* PROBLEM DESCRIPTION *
Your task is to gather the lines below that hold the string "power".

(Saved entries)
━━━━━━

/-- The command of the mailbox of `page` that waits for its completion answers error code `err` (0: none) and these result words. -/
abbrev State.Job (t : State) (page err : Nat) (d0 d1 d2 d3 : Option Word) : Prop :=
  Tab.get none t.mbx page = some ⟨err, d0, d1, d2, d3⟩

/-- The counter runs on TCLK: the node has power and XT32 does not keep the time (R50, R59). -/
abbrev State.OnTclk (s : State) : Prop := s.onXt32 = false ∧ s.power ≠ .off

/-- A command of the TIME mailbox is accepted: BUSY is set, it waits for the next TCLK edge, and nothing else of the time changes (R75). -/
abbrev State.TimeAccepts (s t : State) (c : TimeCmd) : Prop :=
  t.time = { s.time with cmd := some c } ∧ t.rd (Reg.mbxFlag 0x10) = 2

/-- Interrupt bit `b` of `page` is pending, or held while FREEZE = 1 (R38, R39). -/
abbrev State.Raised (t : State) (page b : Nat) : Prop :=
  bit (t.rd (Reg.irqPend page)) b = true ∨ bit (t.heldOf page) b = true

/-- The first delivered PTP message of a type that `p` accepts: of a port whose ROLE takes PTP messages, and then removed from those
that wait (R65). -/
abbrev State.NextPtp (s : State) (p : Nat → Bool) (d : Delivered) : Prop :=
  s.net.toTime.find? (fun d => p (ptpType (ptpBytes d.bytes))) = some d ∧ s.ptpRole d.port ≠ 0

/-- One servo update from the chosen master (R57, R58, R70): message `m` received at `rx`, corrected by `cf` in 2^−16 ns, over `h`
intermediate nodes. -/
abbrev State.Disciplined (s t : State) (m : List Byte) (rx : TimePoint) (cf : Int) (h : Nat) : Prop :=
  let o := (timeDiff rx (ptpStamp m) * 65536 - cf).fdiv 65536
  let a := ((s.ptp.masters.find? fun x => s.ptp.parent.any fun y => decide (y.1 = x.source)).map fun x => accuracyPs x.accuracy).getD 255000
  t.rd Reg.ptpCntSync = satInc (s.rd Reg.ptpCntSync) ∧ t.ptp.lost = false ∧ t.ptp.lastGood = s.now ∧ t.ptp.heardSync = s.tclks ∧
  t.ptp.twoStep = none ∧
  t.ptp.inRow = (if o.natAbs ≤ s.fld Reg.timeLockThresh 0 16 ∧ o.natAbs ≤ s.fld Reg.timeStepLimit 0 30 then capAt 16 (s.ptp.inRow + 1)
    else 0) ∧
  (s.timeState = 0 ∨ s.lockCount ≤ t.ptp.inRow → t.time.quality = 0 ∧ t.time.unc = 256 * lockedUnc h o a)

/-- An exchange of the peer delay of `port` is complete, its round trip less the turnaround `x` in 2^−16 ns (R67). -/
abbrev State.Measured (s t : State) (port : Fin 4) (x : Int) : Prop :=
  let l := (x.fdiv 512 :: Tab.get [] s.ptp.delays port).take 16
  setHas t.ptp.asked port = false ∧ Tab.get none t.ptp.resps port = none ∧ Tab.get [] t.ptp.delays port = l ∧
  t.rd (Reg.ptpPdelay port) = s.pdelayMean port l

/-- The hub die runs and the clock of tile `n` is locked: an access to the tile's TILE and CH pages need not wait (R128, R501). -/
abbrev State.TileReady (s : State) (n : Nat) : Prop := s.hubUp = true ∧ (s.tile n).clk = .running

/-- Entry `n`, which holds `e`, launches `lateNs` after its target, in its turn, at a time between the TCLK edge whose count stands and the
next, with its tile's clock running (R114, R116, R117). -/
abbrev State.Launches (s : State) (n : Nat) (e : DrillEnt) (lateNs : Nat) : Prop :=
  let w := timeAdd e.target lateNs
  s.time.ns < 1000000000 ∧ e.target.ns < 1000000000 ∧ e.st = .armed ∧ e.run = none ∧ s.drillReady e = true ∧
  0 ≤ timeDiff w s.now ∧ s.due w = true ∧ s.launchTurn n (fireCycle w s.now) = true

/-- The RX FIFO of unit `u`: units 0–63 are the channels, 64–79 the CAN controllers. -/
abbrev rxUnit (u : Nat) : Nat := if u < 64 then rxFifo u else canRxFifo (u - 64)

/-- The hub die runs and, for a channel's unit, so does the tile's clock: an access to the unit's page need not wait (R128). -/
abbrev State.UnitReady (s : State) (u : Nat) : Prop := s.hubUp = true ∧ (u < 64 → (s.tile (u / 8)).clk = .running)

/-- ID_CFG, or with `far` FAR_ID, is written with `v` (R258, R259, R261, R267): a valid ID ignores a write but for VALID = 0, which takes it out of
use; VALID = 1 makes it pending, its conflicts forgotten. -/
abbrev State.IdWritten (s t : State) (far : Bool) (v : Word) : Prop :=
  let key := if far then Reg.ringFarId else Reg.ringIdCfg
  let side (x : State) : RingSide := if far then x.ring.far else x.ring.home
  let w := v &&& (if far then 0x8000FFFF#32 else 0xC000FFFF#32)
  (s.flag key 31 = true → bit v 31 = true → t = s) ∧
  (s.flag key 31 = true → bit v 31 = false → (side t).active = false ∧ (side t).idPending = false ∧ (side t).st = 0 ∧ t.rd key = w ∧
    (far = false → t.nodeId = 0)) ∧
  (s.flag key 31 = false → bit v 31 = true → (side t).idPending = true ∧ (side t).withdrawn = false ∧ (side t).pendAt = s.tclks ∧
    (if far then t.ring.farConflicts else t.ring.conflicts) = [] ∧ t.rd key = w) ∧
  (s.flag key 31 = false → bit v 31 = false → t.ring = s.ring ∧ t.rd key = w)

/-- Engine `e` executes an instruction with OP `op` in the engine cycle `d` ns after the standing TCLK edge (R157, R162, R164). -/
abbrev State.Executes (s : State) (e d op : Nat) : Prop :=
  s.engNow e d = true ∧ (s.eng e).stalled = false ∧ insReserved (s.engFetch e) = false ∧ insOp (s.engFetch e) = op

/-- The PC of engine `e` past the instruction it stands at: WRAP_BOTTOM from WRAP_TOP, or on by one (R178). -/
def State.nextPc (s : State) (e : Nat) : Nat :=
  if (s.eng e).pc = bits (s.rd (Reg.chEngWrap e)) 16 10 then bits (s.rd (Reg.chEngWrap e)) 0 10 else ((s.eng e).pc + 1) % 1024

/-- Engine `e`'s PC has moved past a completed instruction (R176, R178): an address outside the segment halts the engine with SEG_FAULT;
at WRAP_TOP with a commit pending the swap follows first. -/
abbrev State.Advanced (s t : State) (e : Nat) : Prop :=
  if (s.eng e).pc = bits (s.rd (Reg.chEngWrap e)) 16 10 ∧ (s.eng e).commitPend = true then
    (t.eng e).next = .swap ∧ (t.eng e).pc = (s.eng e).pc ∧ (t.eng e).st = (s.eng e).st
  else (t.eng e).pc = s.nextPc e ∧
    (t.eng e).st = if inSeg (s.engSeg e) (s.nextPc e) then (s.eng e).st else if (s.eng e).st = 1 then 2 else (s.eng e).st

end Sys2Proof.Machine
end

━━━━━━

* WRITTEN SOLUTION *
/-- The counter runs on TCLK: the node has power and XT32 does not keep the time (R50, R59). -/
abbrev State.OnTclk (s : State) : Prop := s.onXt32 = false ∧ s.power ≠ .off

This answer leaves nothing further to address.